Ad ogni modo, con riferimento alla richiesta, per altro generica, di fornire riscontro “sulle eventuali sanzioni elevate al Caffè 69” risulta che il Comune abbia evaso l’istanza in data 16.3.2024 (doc. 4 depositato da parte resistente), informando la ricorrente che “nel giorno venerdì 1.3.2024 è stato avviato il relativo procedimento amministrativo ed elevata relativa sanzione amministrativa a carico del trasgressore/obbligato in solido”.
La richiesta di informazioni “circa le procedure avviate ai fini della decadenza dalla concessione n. 94/23 o le eventuali motivazioni per cui, nonostante il superamento del termine dell’art. 30 del Regolamento TOSAP, non sia stata fatta la relativa contestazione”, invece, non poteva essere soddisfatta: per un verso, infatti, secondo quanto risulta dagli atti di causa, non era stata avviata alcuna procedura di decadenza dalla concessione di Caffè 69; per altro verso, la richiesta delle eventuali motivazioni per cui non fosse stata fatta la contestazione di cui all’art. 30 del Regolamento invocato si rivela meramente esplorativa, e non ha ad oggetto documenti già formati e nella disponibilità dell’Amministrazione.

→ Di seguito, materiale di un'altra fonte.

/-- How many steps away a peer stands in a port's direction: 1, 2 or 3 (R517). -/
def State.peerSteps (s : State) (port pos : Nat) : Option Nat := [1, 2, 3].find? (fun n => s.stepAway port n == pos)

/-- A link key: the KDF over both shared secrets of the hybrid exchange, which are free values here, under the two serials, this
module's first (R519; DESIGN CHOICE, assumption 66). -/
def linkKey (s : State) (peer : Bytes) : Bytes × State :=
  let (z, t) := draw s 80
  (kdfHmac z (ascii "NLM-SEAM") (serial ++ fit 12 peer) 256, t)

/-- A link comes UP: unwrapped, keyed, with the receiver's whole buffers as credit (R516, R519 to R522). -/
def linkUp (s : State) (port pos steps : Nat) (peer : Bytes) : State :=
  let (k, t) := linkKey s peer
  t.modPort port (fun p => { port0 with
    st := 3, peer := fit 12 peer, neighbour := pos, bypassed := steps - 1, retrains := p.retrains, wrapped := false, key := some k,
    credits := [(1, 8), (2, 16), (3, 256), (4, 256), (5, 256)] })

/-- Quarantine with reason EPOCH, to pull from a neighbour (R527). -/
def startPull (s : State) (port : Nat) : State := quarantineAs (s.modSeam (fun m => { m with pulling := some port })) 1

/-- SEAM_LINK_UP: a port behind a closed bypass trains nothing, otherwise what the peer showed decides the port's state;
neighbours then tell each other their epochs, and a module with EPOCH 0 pulls (R514, R517, R519, R527, R538). -/
def execSeamLinkUp (port peerPosition peerPair peerMember : Nat) (peerCluster peerSerial peerPartner : Bytes) (chainsOk inService : Bool)
    (s : State) : Host.Outcome State Fault Refusal :=
  let st := (s.port port).st
  .next (
    if 5 ≤ port ∨ st = 0 ∨ st = 3 ∨ (port ≠ 4 ∧ s.bypassClosed port) then s
    else if !chainsOk || !inService then s.modPort port (fun p => { p with st := 6 })
    else if port = 4 then
      if s.isPartner peerPair peerMember peerSerial peerPartner then linkUp s 4 peerPosition 1 peerSerial else s.modPort 4 (fun p => { p with st := 4 })
    else if peerCluster ≠ s.odGet 0x7000 1 then s.modPort port (fun p => { p with st := 5 })
    else match s.peerSteps port peerPosition with
      | none => s.modPort port (fun p => { p with st := 4 })
      | some n =>
        let t := linkUp s port peerPosition n peerSerial
        if t.clustered then
          let u := sendLink t port 4 (configMessage none t.epoch t.digest)
          if u.epoch = 0 then startPull u port else u
        else t)

/-- SEAM_LINK_DOWN (R522). -/
def execSeamLinkDown (port : Nat) (s : State) : Host.Outcome State Fault Refusal := .next (linkLost s port)

/-- SEAM_FRAME_REFUSED: everything from the refused LINK_SEQ is sent again; eight resends that fail in a row take the link down
(R522). -/
def execSeamFrameRefused (port linkSeq : Nat) (s : State) : Host.Outcome State Fault Refusal :=
  .next (
    if !s.portUp port then s
    else if 8 ≤ (s.port port).fails then linkLost s port
    else
      let again := (s.port port).replay.filter (fun f => decide (linkSeq ≤ f.linkSeq))
      { s.modPort port (fun p => { p with fails := p.fails + 1 }) with bus := { s.bus with frames := s.bus.frames ++ again } })

/-- Count a frame as received in order on a link (R520). -/
def received (s : State) (port : Nat) : State := s.modPort port (fun p => { p with linkAck := (p.linkAck + 1) % 2 ^ 32, frames := p.frames + 1 })

/-- STAMP of a relayed TIME frame: its residence time and the link's measured delay are added (R533). -/
def relayStamp (s : State) (inPort cls stamp : Nat) : Nat × State :=
  if cls = 1 then
    let (r, t) := freeNat s
    ((stamp + (s.port inPort).delay + r) % 2 ^ 64, t)
  else (stamp, s)

/-- SEAM_FRAME_RELAY: a frame for another position goes on by its route, the first copy of a broadcast on every other port;
reserved classes, and frames whose HOPS reach 0, are dropped (R518, R520, R521, R523). Configuration broadcasts are forwarded as
R526 has it. -/
def execSeamFrameRelay (inPort dest src cls hops flowSeq stamp : Nat) (payload : Bytes) (s : State) : Host.Outcome State Fault Refusal :=
  .next (
    if 4 ≤ inPort || !s.portUp inPort then s
    else if 6 ≤ cls then received s inPort
    else if hops ≤ 1 then (received s inPort).modSeam (fun m => { m with unreachable := min 0xFFFF (m.unreachable + 1) })
    else
      let (st, s1) := relayStamp (received s inPort) inPort cls stamp
      let f : Frame := ⟨0, dest, src, cls, hops - 1, 0, 0, flowSeq, st, payload⟩
      if 0x8000 ≤ dest then
        if cls = 4 ∨ src = s.position ∨ flowSeq ≤ tgetD s.seam.seen (src * 16 + cls) 0 then s1
        else
          let s2 := s1.modSeam (fun m => { m with seen := tset m.seen (src * 16 + cls) flowSeq })
          (s2.upPorts.filter (· != inPort)).foldl (fun t k => sendOn t k f) s2
      else if dest = s.position then s1
      else match s1.routePort dest with
        | none => s1.modSeam (fun m => { m with unreachable := min 0xFFFF (m.unreachable + 1) })
        | some k => sendOn s1 k f)

/-- KEEP_ALIVE_SEND (R521). -/
def execKeepAliveSend (port : Nat) (s : State) : Host.Outcome State Fault Refusal :=
  .next (if s.portUp port then sendLink s port 0 [] else s)

/-- SEAM_RESEND_TIMEOUT: the MGMT, CONFIG and VAULT frames sent through a port and not acknowledged end to end go out again
(R522). -/
def execSeamResendTimeout (port : Nat) (s : State) : Host.Outcome State Fault Refusal :=
  .next ((s.seam.unacked.filter (fun f => f.port == port)).foldl (fun t f => match t.routePort f.dest with
    | none => t
    | some k => sendOn t k f) s)

/-- SEAM_LINK_REKEY (R519). -/
def execSeamLinkRekey (port : Nat) (s : State) : Host.Outcome State Fault Refusal :=
  .next (
    if s.portUp port then
      let (k, t) := linkKey s (s.port port).peer
      t.modPort port (fun p => { p with key := some k, frames := 0 })
    else s)
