-- ==== Sys2Proof/Machine/Step.lean ====
section
/-! DEFINITION. One step: the command at the front of the queue, or the passing of time where none waits. -/

namespace Sys2Proof.Machine

/-- Take the command at the front of the queue and run it on the state with the queue's rest; with an empty queue one
microsecond passes, and what waited for work to end goes on (assumption 4). -/
def step (s : State) : Host.Outcome State Fault Refusal :=
  match s.pending with
  | [] => .next (idleStep s)
  | c :: r => exec c { s with pending := r }

/-- The state with the command a table word spells put at the front of its queue; no word spells one (assumption 1). -/
def State.withFetchWord (s : State) (nbits w : Nat) : State :=
  match decodeTableWord nbits w with
  | none => s
  | some c => { s with pending := c :: s.pending }

end Sys2Proof.Machine
end

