/-- Key domains (R145, R147, R150 to R152, R155, R156, R158, R320): creating an EMPTY partition, a new binding mask, an announcement
and a manifest that verifies wait for KD, and queue their changes once Looper has formed it; destroying a partition, FINALISE and
CANCEL queue theirs at once; no key domain changes before the commit point. Granted writes of a partition's policy (R200, R226,
R227, R230, R267, R270, R300, R572): a grant for class 12 and the partition commits a PIN policy whose lengths lie in 4 to 12, a
decimalisation table that holds every digit, an ATC capacity or window, and spends a use. Where the spec leaves a point open, it
stands on the model's choices of assumptions 38, 39, 41, 101, 102 and 108. -/
def Obligations.PartitionKeyCommands : Prop :=
  ((∀ (rq : Req) (p : Nat) (grant : Bytes) (use : List Change) (s t : State),
    (Taken s rq (0x3100 + p) 3 (writeOp false grant) t → Granted t rq false 1 p [1#8] grant use → p < 256 → (t.part p).key = .empty →
      t.domainPending p = false → t.tamper.drs.isSome = true →
      exec (.partitionCreate rq p grant) s = .next { t with keys := { t.keys with kdJobs := t.keys.kdJobs ++
        [⟨some (rq, 0x3100 + p, 3, writeOp false grant), use, .create p⟩] } }) ∧
    (Taken s rq (0x3100 + p) 4 (writeOp false grant) t → Granted t rq false 1 p [1#8] grant use → 1 ≤ p → p < 256 →
      ((t.part p).key = .active ∨ (t.part p).key = .sealFailed) → t.domainPending p = false →
      exec (.partitionDestroy rq p grant) s = .next (acceptCommit t rq (0x3100 + p) 4 (writeOp false grant) [] (Change.partDestroy p :: use))) ∧
    (∀ m, Taken s rq (0x3100 + p) 2 (writeOp false grant) t → Granted t rq false 2 p (leBytes 1 m) grant use → 1 ≤ p → p < 256 →
      m < 256 → bit m 0 = true → bit m 2 = true → (t.part p).key = .active → t.announcing = false → t.domainPending p = false →
      exec (.bindingMaskWrite rq p m grant) s = .next { t with keys := { t.keys with kdJobs := t.keys.kdJobs ++
        [⟨some (rq, 0x3100 + p, 2, writeOp false grant), use, .mask p m⟩] } }) ∧
    (∀ m, Taken s rq 0x3001 1 (writeOp true grant) t → Granted t rq false 2 0 m grant use →
      exec (.manifestWrite rq m grant) s = .next (match manifestCheck m with
        | some st => refuse t rq 0x3001 1 (writeOp true grant) st
        | none => { t with keys := { t.keys with kdJobs := t.keys.kdJobs ++
            [⟨some (rq, 0x3001, 1, writeOp true grant), use, .manifest m⟩] } })) ∧
    (∀ k v, Taken s rq 0x3000 (k + 4) (writeOp false grant) t → Granted t rq false 2 0 v grant use → 5 ≤ k → k ≤ 7 → v.length = 48 →
      exec (.announcedMrWrite rq k v grant) s = .next { t with keys := { t.keys with kdJobs := t.keys.kdJobs ++
        [⟨some (rq, 0x3000, k + 4, writeOp false grant), use, .announce k v⟩] } }) ∧
    (Taken s rq 0x3001 3 (writeOp false grant) t → Granted t rq false 2 0 [1#8] grant use →
      (t.ahead.meas.migration = 2 ∨ t.ahead.meas.migration = 3) →
      exec (.finalise rq grant) s = .next (acceptCommit t rq 0x3001 3 (writeOp false grant) [] (t.dropSeals 2 ++ (Change.migration 0 :: use)))) ∧
    (Taken s rq 0x3001 4 (writeOp false grant) t → Granted t rq false 2 0 [1#8] grant use → t.ahead.meas.migration = 1 →
      exec (.cancel rq grant) s = .next (acceptCommit t rq 0x3001 4 (writeOp false grant) []
        (t.dropSeals 1 ++ [Change.manifest [], Change.od 0x3000 9 (zeros 48), Change.od 0x3000 10 (zeros 48), Change.od 0x3000 11 (zeros 48), Change.migration 0] ++ use)))) ∧
  (∀ (s : State) (rq : Req) (idx sub op : Nat) (uses : List Change) (task : KdTask) (r : List KdJob) (q : List Nat),
    s.units.looper.queue = 0 :: q → s.units.looper.drawn = true → s.units.looper.keyReg.isSome = true → s.units.looper.block = 2 →
    s.looperPowered = true → s.booting = false → s.keys.kdJobs = ⟨some (rq, idx, sub, op), uses, task⟩ :: r → s.clustered = false →
    (∀ p, task = .create p → (s.ahead.part p).key = .empty ∧ s.entropy.ready = true ∧ 2 ≤ s.entropy.pool.length) →
    (∀ p m, task = .mask p m → (s.ahead.part p).key = .active ∧ s.ahead.meas.migration ≠ 1) → (∀ p, task ≠ .own p) →
    (∀ k p n v, task ≠ .vault k p n v) →
    ∃ u l, exec .looperBlockDone s = .next u ∧ u.keys.kd = none ∧ u.keys.kdJobs = r ∧ u.units.looper.queue = q ∧
      u.commit.queue = s.commit.queue ++ [⟨[], l ++ uses, 0, some (rq, idx, sub, op, [])⟩] ∧
      (∀ p m, task = .mask p m → l.head? = some (.od (0x3100 + p) 2 (leBytes 1 m))) ∧
      (∀ m, task = .manifest m → l.head? = some (.manifest m) ∧ l.getLast? = some (.migration 1)) ∧
      (∀ k v, task = .announce k v → l.head? = some (.od 0x3000 (k + 4) v) ∧ l.getLast? = some (.migration 1)) ∧
      u.keys.recs = s.keys.recs ∧ u.adm = s.adm ∧ u.rings = s.rings)) ∧
  (∀ (rq : Req) (p v : Nat) (b grant : Bytes) (use : List Change) (s t : State), p < 256 →
    (∀ lo hi k, v = 4096 * hi + 256 * lo + k → 4 ≤ lo → lo ≤ hi → hi ≤ 12 → k < 8 →
      Taken s rq (0x3100 + p) 0x0C (writeOp false grant) t → Granted t rq false 12 p (leBytes 2 v) grant use →
      exec (.pinPolicyWrite rq p v grant) s = .next (acceptCommit t rq (0x3100 + p) 0x0C (writeOp false grant) []
        (Change.od (0x3100 + p) 0x0C (leBytes 2 v) :: use))) ∧
    (∀ k, k < 4 → b.length = 8 → (∀ d ∈ nibbles b, d ≤ 9) → (∀ d, d ≤ 9 → d ∈ nibbles b) →
      Taken s rq (0x3100 + p) (0x0D + k) (writeOp false grant) t → Granted t rq false 12 p b grant use →
      exec (.decTableWrite rq p k b grant) s = .next (acceptCommit t rq (0x3100 + p) (0x0D + k) (writeOp false grant) []
        (Change.od (0x3100 + p) (0x0D + k) b :: use))) ∧
    (v ≤ 2 ^ 26 → v % 8 = 0 → (v ≠ (t.part p).atcCap → t.recordsUsed p - (t.part p).atcCap / 8 + v / 8 ≤ t.quota p 5) →
      Taken s rq (0x3100 + p) 0x12 (writeOp false grant) t → Granted t rq false 12 p (leBytes 4 v) grant use →
      exec (.atcCapacityWrite rq p v grant) s = .next (acceptCommit t rq (0x3100 + p) 0x12 (writeOp false grant) []
        ((if v = (t.part p).atcCap then [] else [Change.atcTable p v, Change.od (0x3100 + p) 0x12 (leBytes 4 v)]) ++ use))) ∧
    (v < 65536 → Taken s rq (0x3100 + p) 0x13 (writeOp false grant) t → Granted t rq false 12 p (leBytes 2 v) grant use →
      exec (.atcWindowWrite rq p v grant) s = .next (acceptCommit t rq (0x3100 + p) 0x13 (writeOp false grant) []
        (Change.od (0x3100 + p) 0x13 (leBytes 2 v) :: use))))

/-! ### Quorum and ceremonies -/

/-- Grant requests (R195 to R199, R381): opening one takes its challenge from partition 0's instance and its reply carries both; the
approval that brings the count to M removes the request and queues the grant, signed by a member, or by its card over the points of
an exchange and the request's challenge; an approval short of M is counted; a request lapses after WINDOW. Where the spec leaves a
point open, it stands on the model's choices of assumptions 42, 81, 100 and 103. -/
def Obligations.GrantRequests : Prop :=
  (∀ (rq : Req) (cls part uses : Nat) (digest : Bytes) (s t : State), Taken s rq 0x3400 1 0x20 t → digest.length = 32 → part < 256 →
    1 ≤ cls → cls ≤ 12 → 1 ≤ uses → uses ≤ t.odNat (0x3300 + cls) 4 → t.keys.grantKey.isSome = true → t.openRequests.length < 16 →
    t.coreReady 32 = true →
    ∃ u, exec (.quorumOpen rq cls part uses digest) s = .next u ∧
      u.quorum.requests = t.quorum.requests ++
        [⟨t.quorum.nextReq, cls, part, uses, digest, (t.part 0).drbg.staged.take 32, [], t.opUs⟩] ∧
      u.quorum.grants = t.quorum.grants ∧ (u.part 0).drbg.staged = (t.part 0).drbg.staged.drop 32 ∧
      u.bus.replies = t.bus.replies ++
        [(rq, replyBody 0x3400 1 0x20 0 rq.reqId (leBytes 4 t.quorum.nextReq ++ (t.part 0).drbg.staged.take 32))] ∧
      u.keys = t.keys ∧ u.commit = t.commit) ∧
  (∀ (rq : Req) (id m port sub : Nat) (sig cred point : Bytes) (ok : Bool) (q : GrantReq) (k : Bytes) (c : Instr) (s t : State), m < 64 →
    Taken s rq 0x3400 sub 0x20 t → t.openRequests.find? (·.id == id) = some q → t.mayApprove m q.cls q.part = true →
    (sub = 2 ∧ c = .quorumApprove rq id m sig ∧ sig.length = 64 ∧
        ok = Ec.verifyEnc Ec.p256 (t.odGet (0x3500 + m) 3) (approveDigest q) sig ∨
      sub = 4 ∧ c = .cardApprove rq id port cred ⟨point, sig⟩ ∧ t.cardIn port = true ∧ t.memberOf cred = some m ∧ t.coreReady 40 = true ∧
        ok = agreed cred (Ec.encode Ec.p256 (Ec.mul Ec.p256 (Ec.scalar Ec.p256 ((t.part 0).drbg.staged.take 40)) (Ec.base Ec.p256))) point
          q.challenge sig) →
    t.keys.grantKey = some k → m ∉ q.approvers →
    ∃ u, exec c s = .next u ∧ u.keys = t.keys ∧
    (ok = false → u.quorum.requests = t.quorum.requests ∧ u.commit = t.commit ∧
      u.bus.replies = t.bus.replies ++ [(rq, replyBody 0x3400 sub 0x20 (Status.code .verifyFail) rq.reqId [])]) ∧
    (ok = true →
     (t.approved { q with approvers := q.approvers ++ [m] } = true → ∃ g,
      g.cls = q.cls ∧ g.part = q.part ∧ g.uses = q.uses ∧ g.left = q.uses ∧ g.digest = q.digest ∧ g.id = t.quorum.nextId ∧
      u.commit.queue = t.commit.queue ++ [⟨[], [Change.grant g], 0, some (rq, 0x3400, sub, 0x20, g.bytes)⟩] ∧
      u.quorum.requests = t.quorum.requests.filter (fun x => x.id != q.id) ∧ u.bus.replies = t.bus.replies) ∧
     (t.approved { q with approvers := q.approvers ++ [m] } = false →
      u.quorum.requests = lmod (fun x => x.id == q.id) (fun _ => { q with approvers := q.approvers ++ [m] }) t.quorum.requests ∧
      u.commit = t.commit ∧ u.bus.replies = t.bus.replies ++ [(rq, replyBody 0x3400 sub 0x20 0 rq.reqId [])]))) ∧
  (∀ (id : Nat) (s : State), ∃ u, exec (.quorumRequestLapse id) s = .next u ∧
    (∀ q, q ∈ u.quorum.requests ↔ q ∈ s.quorum.requests ∧ (q.id ≠ id ∨ s.lapsed q = false)) ∧ u.quorum.grants = s.quorum.grants ∧
    u.keys = s.keys ∧ u.bus = s.bus)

30. Per quanto esposto, l’istanza risarcitoria proposta in via incidentale nel ricorso ex art. 116, co. 2 c.p.a. deve ritenersi infondata.
31. Conclusivamente, il Collegio ritiene di dover:
– dichiarare improcedibile la domanda di annullamento degli atti impugnati con il ricorso introduttivo;
– dichiarare improcedibili la domanda di annullamento e quella di accertamento formulate con il ricorso per motivi aggiunti;
– dichiarare improcedibili la domanda di annullamento e quella di accertamento formulate nel ricorso ex art. 116, co. 2, c.p.a.;
– respingere le domande risarcitorie.
32. La particolarità della vicenda giustifica la compensazione delle spese di lite.